Ma di tutto il testo, a mio modo di vedere, le prime dieci pagine sono le più importantI, perché è proprio qui che l'autore si gioca la fiducia del lettore, la sua disponibilità a immedesimarsi nella storia e quindi la sua voglia di andare avanti a leggere. Un incipit poco efficace rischia seriamente di affossare anche il romanzo più bello, perché un lettore annoiato non si spingerà mai oltre, così da poterne apprezzare la bellezza.

Io sono quel tipo di lettore che i libri li abbandona, se fin dall'inizio non ne vengo catturato. Una volta, a proposito di un acclamato romanzo, opera di uno scrittore famoso, che io avevo piantato lì perché le prime pagine avevano suscitato in me una noia mortale, un amico mi disse: "Se riesci a superare le prime settanta pagine, poi diventa bello". Lì per lì fui indeciso se riprendere a leggerlo direttamente da pagina settantuno. Ma alla fine non riaprii mai più quel libro. Pazienza. Morirò senza sapere che cosa mi sono perso.

Delle prime dieci pagine, la più importante è la prima. Qui si delinea l'atmosfera che pervaderà l'intera storia.

"Quel ramo del lago di Como, che volge a mezzogiorno, tra due catene non interrotte di monti, tutto a seni e a golfi, a seconda dello sporgere e del rientrare di quelli, vien, quasi a un tratto, a ristringersi, e a prender corso e figura di fiume, tra un promontorio a destra, e un’ampia costiera dall’altra parte".

Dall'incipit de "I promessi sposi" si capisce subito che ci troviamo di fronte a un romanzo di ampio respiro. Se fosse un film, quest'inizio equivarrebbe a una ripresa aerea, dopo la quale il campo si restringe progressivamente fino al campo lungo nel quale "Per una di queste stradicciole, tornava bel bello dalla passeggiata verso casa, sulla sera del giorno 7 novembre dell'anno 1628, don Abbondio".

Nella prima pagina viene descritto già in maniera compiuta il mondo nel quale si svolge la storia: le terre lombarde dominate con il pugno di ferro dagli Spagnoli, attraverso soprusi e intimidazioni in quello che oggi definiremmo un perfetto stile mafioso.
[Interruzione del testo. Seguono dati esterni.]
-- ==== Sys2Proof/Machine/FragmentFifo.lean ====
section
/-! DEFINITION. The meanings of the data fragmentation FIFO's operations (42_fragmentation_fifo.md R200 to R206). -/

namespace Sys2Proof.Machine

/-- `DF.ENQUEUE x, n, data` (R201): the conflict check first, then the zero count, then the capacity, all or nothing. -/
def execDfEnqueue (x : BitVec 8) (n : BitVec 16) (data : List Beat) (s : State) : Host.Outcome State Fault Refusal :=
  if legalXfer s.cfg x then
    if isDrained s x then raiseFault .concurrentFragmentConflict .dfEnqueue s
    else if n = 0 then finish .ok s
    else if s.cfg.fifoDepth < (queueOf s x).length + n.toNat then raiseFault .fifoOverflow .dfEnqueue s
    else finish .ok (setQueue x (queueOf s x ++ takeBeats n.toNat data) s)
  else raiseIllegal s

/-- Remove the first `m` packets of a queue and mark it drained, where there is one to remove (R202, R203). -/
def dequeue (x : BitVec 8) (m : Nat) (s : State) : State :=
  if 0 < m then markDrained x (setQueue x ((queueOf s x).drop m) s) else s

/-- `DF.DRAIN x, n` (R202): up to `n` packets, and the warning where the queue holds fewer. -/
def execDfDrain (x : BitVec 8) (n : BitVec 16) (s : State) : Host.Outcome State Fault Refusal :=
  if legalXfer s.cfg x then
    let q := queueOf s x
    let m := min n.toNat q.length
    let s' := dequeue x m s
    finish (.packets (q.take m)) (if m < n.toNat then logFault .underrunWarning .dfDrain s' else s')
  else raiseIllegal s

/-- `DF.STREAM k, x` (R205): the head packet as one data beat on the data signal of kind `k`, all or nothing. -/
def execDfStream (k : DataKind) (x : BitVec 8) (s : State) : Host.Outcome State Fault Refusal :=
  if legalXfer s.cfg x then
    match queueOf s x with
    | [] => finish .empty (logFault .underrunWarning .dfStream s)
    | p :: _ =>
      if canDrive (signalOfData k) s then
        if hasCredit (kindOfData k) s then
          finish .ok (drive (dataPayload k { bad := false, data := p }) (dequeue x 1 (takeCredit (kindOfData k) s)))
        else finish .noCredit s
      else finish .busy s
  else raiseIllegal s

/-- `DF.COUNT x` (R206). -/
def execDfCount (x : BitVec 8) (s : State) : Host.Outcome State Fault Refusal :=
  if legalXfer s.cfg x then finish (.value (queueOf s x).length) s else raiseIllegal s

end Sys2Proof.Machine
end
Ma la parte fondamentale della nostra prima pagina è rappresentata dalle prime cinque righe. Questo è l'attacco dell'orchestra e, in quanto tale, dev'essere ineccepibile. Immaginatevi se l'attacco della Quinta Sinfonia di Beethoven, quel sol sol sol mi che tutti conosciamo e che lo stesso Beethoven definì "la rappresentazione del destino che bussa alla porta", fosse suonato in modo troppo lento, o troppo veloce, oppure sommesso o incerto. Ne risentirebbe l'intera successiva esecuzione.

Ecco, allo stesso modo l'inizio di un romanzo è il tratto identificativo sia della storia, sia della voce del suo autore. Per questa ragione, forse, è la parte della composizione che richiede lo sforzo maggiore da parte di chi si accinge a scrivere.